On 7/14/23 13:27, [email protected] wrote:
>> + /* If PTI is off there is no user PCID and nothing to flush. */
>> if (!static_cpu_has(X86_FEATURE_PTI))
>> return;
>
> As a minor observation, the common case is for the function to exit
> here, but you've got both this_cpu_read()'s ahead of a full compiler
> memory barrier.
>
> If you move them here, you'll drop the reads from the common case.
> But...

That's a good point. I was depending on the generosity of the compiler
but the invlpg throws that out the window. I'll move them around.

>> /*
>> - * Some platforms #GP if we call invpcid(type=1/2) before CR4.PCIDE=1.
>> - * Just use invalidate_user_asid() in case we are called early.
>> + * invpcid_flush_one(pcid>0) will #GP if CR4.PCIDE==0. Check
>> + * 'cpu_pcide' to ensure that *this* CPU will not trigger those
>> + * #GP's even if called before CR4.PCIDE has been initialized.
>> */
>> - if (!this_cpu_has(X86_FEATURE_INVPCID_SINGLE))
>> - invalidate_user_asid(loaded_mm_asid);
>> - else
>> + if (boot_cpu_has(X86_FEATURE_INVPCID) && cpu_pcide)
> ... why can't this just be && loaded_mm_asid ?
>
> There's no plausible way the asid can be nonzero here without CR4.PCIDE
> being set, and that avoids looking at cr4 directly.

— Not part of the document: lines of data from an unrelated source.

-- ==== Sys2Proof/Word.lean ====
section
/-! DEFINITION. The words, masks and day sets the CW418 handles as bits. -/

namespace Sys2Proof

/-- One byte of a block, frame, message or image. -/
abbrev Byte := BitVec 8

/-- One word of the station port. -/
abbrev Word := BitVec 16

/-- A set of season days 0 to 239: bit d stands for day d, as in a 30-byte day map (Formats). -/
abbrev DaySet := BitVec 240

/-- The day map of a DAY MERGE entry, days 0 to 255 (R141). -/
abbrev MergeMap := BitVec 256

/-- A lane number, 0 to 7. -/
abbrev LaneNo := Fin 8

/-- A tally counter number, 0 to 11. -/
abbrev CounterNo := Fin 12

/-- A set of lanes: bit n for lane n. -/
abbrev LaneMask := BitVec 8

/-- A set of rider classes: bit n for class code n. -/
abbrev ClassMask := BitVec 4

/-- A set of record states: bit n for state code n. -/
abbrev StateMask := BitVec 4

/-- A set of tally counters: bit n for counter n. -/
abbrev CounterMask := BitVec 12

/-- A set of refusal reasons: bit n for reason code n. -/
abbrev ReasonMask := BitVec 13

end Sys2Proof
end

Except that 0 is a valid, normal 'loaded_mm_asid' value. It would be
quite possible to have loaded_mm_asid==0 during normal runtime which
would drop down into the invalidate_user_asid() case. It would work,
but it would be unnecessarily destructive to the TLB.

I guess we _could_ adjust the asids to go from 1=>TLB_NR_DYN_ASIDS
instead of 0=>TLB_NR_DYN_ASIDS-1. *But*, PTI is slow path code these
days. I'd rather read one more (presumably) cache hot variable that's
logically clear than go messing with the ASID allocation code making
ASID 0 even more special.